-- What is expected --
From the first line of the material through the line containing "### Helpers -/", restate everything word for word and nothing more.

-- Stored data --
+ + + + + + +

-- ==== Sys2Proof/Tests/Slice0.lean ====
section
/-! SUPPORT. The model's own tests.  Expected results come from the vectors of 95_test_vectors, by the name of the
vector, or are worked out by hand from the rule named.  The last section holds the witnesses: for each statement with
hypotheses, a concrete case that meets them all. -/

namespace Sys2Proof.Tests

open Sys2Proof Sys2Proof.Machine

/-! ### Helpers -/

/-- Small parameters: eight cells, a ROB of four, an LSQ of two, four stations, queues of four. -/
def smallParams (e : Engine) : Params := ⟨8, 4, 2, 4, some 4, false, e⟩

/-- Inputs with the small parameters and a program given as instructions. -/
def inputs (e : Engine) (p : Policy) (prog : List Instr) : Inputs where
  params := smallParams e
  policy := p
  width := 8
  prog := prog.map fun i => .word (encode i)
  symtab := []
  memInit := [(0, 10), (3, 13), (7, 17)]

/-- The core after reset with a program. -/
def boot (prog : List Instr) : State := State.boot (inputs .scheduled .notTaken prog)

/-- The same under the other engine. -/
def bootReference (prog : List Instr) : State := State.boot (inputs .reference .notTaken prog)

/-- A state with registers 1 and 2 set. -/
def regs (a b : Word) : State := ((boot []).setReg 1 a).setReg 2 b

/-- The state an instruction leaves; the state before it if it leaves none. -/
def after (i : Instr) (s : State) : State :=
  match exec i s with
  | .next t => t
  | .fault _ | .refused _ => s

/-- The state a step leaves; the state before it if it leaves none. -/
def stepped (s : State) : State :=
  match step s with
  | .next t => t
  | .fault _ | .refused _ => s

/-- The state a sub-step goes on with; the state before it if it does not go on. -/
def subbed (s : State) : State :=
  match substep s with
  | .cont t => t
  | .flush _ | .halt _ | .fatal _ | .broken _ => s

/-- A sub-step goes on. -/
def goesOn (s : State) : Bool :=
  match substep s with
  | .cont _ => true
  | .flush _ | .halt _ | .fatal _ | .broken _ => false

/-! ### Well-formedness, with a term each check refuses -/

theorem test_wf_accepts : (Instr.sw 31 2147483647 31).wellFormed = true := by decide
theorem test_wf_shape_arith : RawRecord.shapeOk ⟨.add, some 1, some 2, none, none⟩ = false := by decide
theorem test_wf_shape_imm : RawRecord.shapeOk ⟨.addi, some 1, some 2, some 3, some 4⟩ = false := by decide
theorem test_wf_shape_load : RawRecord.shapeOk ⟨.lw, none, some 2, none, some 4⟩ = false := by decide
theorem test_wf_shape_store : RawRecord.shapeOk ⟨.sw, some 1, some 2, some 3, some 4⟩ = false := by decide
theorem test_wf_shape_branch : RawRecord.shapeOk ⟨.beq, none, some 2, some 3, none⟩ = false := by decide
theorem test_wf_shape_jump : RawRecord.shapeOk ⟨.j, none, some 2, none, some 4⟩ = false := by decide
theorem test_wf_register : regInRange (some 31) = true ∧ regInRange (some 32) = false := by decide
theorem test_wf_immediate : immInRange (some 2147483647) = true ∧ immInRange (some 2147483648) = false ∧
    immInRange (some (-2147483648)) = true ∧ immInRange (some (-2147483649)) = false := by decide
theorem test_wf_record : RawRecord.wellFormed ⟨.add, some 32, some 1, some 2, none⟩ = false ∧
    RawRecord.wellFormed ⟨.add, some 3, some 32, some 2, none⟩ = false ∧
      RawRecord.wellFormed ⟨.add, some 3, some 1, some 32, none⟩ = false ∧
        RawRecord.wellFormed ⟨.j, none, none, none, some 2147483648⟩ = false := by decide
theorem test_wf_params : Config.params.wellFormed = true ∧
    { Config.params with memSize := 0 }.wellFormed = false ∧ { Config.params with robSize := 0 }.wellFormed = false ∧
      { Config.params with lsqSize := 0 }.wellFormed = false ∧ { Config.params with rsSize := 0 }.wellFormed = false ∧
        { Config.params with qCap := some 0 }.wellFormed = false ∧
          { Config.params with qCap := none }.wellFormed = true := by decide
theorem test_wf_config : configAccepted .notTaken 1 = true ∧ configAccepted .oneBit 4 = true ∧
    configAccepted .taken 1 = false ∧ configAccepted .twoBit 1 = false ∧ configAccepted .other 1 = false ∧
      configAccepted .oneBit 0 = false := by decide
theorem test_wf_image : memInitFits 8 [(7, 1)] = true ∧ memInitFits 8 [(8, 1)] = false := by decide
/-- A program one longer than R14 allows is refused. -/
theorem test_wf_program : programFits [.word 0] = true ∧
    ∀ p : List Code, p.length = 2147483648 → programFits p = false :=
  ⟨by decide, fun p h => by unfold programFits; rw [h]; decide⟩
theorem test_wf_inputs : (inputs .scheduled .oneBit []).wellFormed = true ∧
    { inputs .scheduled .oneBit [] with width := -1 }.wellFormed = false ∧
      { inputs .scheduled .oneBit [] with memInit := [(8, 1)] }.wellFormed = false := by decide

+ + + + + + +

-- Task output --
-- ==== Sys2Proof/Tests/Slice0.lean ====
section
/-! SUPPORT. The model's own tests.  Expected results come from the vectors of 95_test_vectors, by the name of the
vector, or are worked out by hand from the rule named.  The last section holds the witnesses: for each statement with
hypotheses, a concrete case that meets them all. -/

namespace Sys2Proof.Tests

open Sys2Proof Sys2Proof.Machine

/-! ### Helpers -/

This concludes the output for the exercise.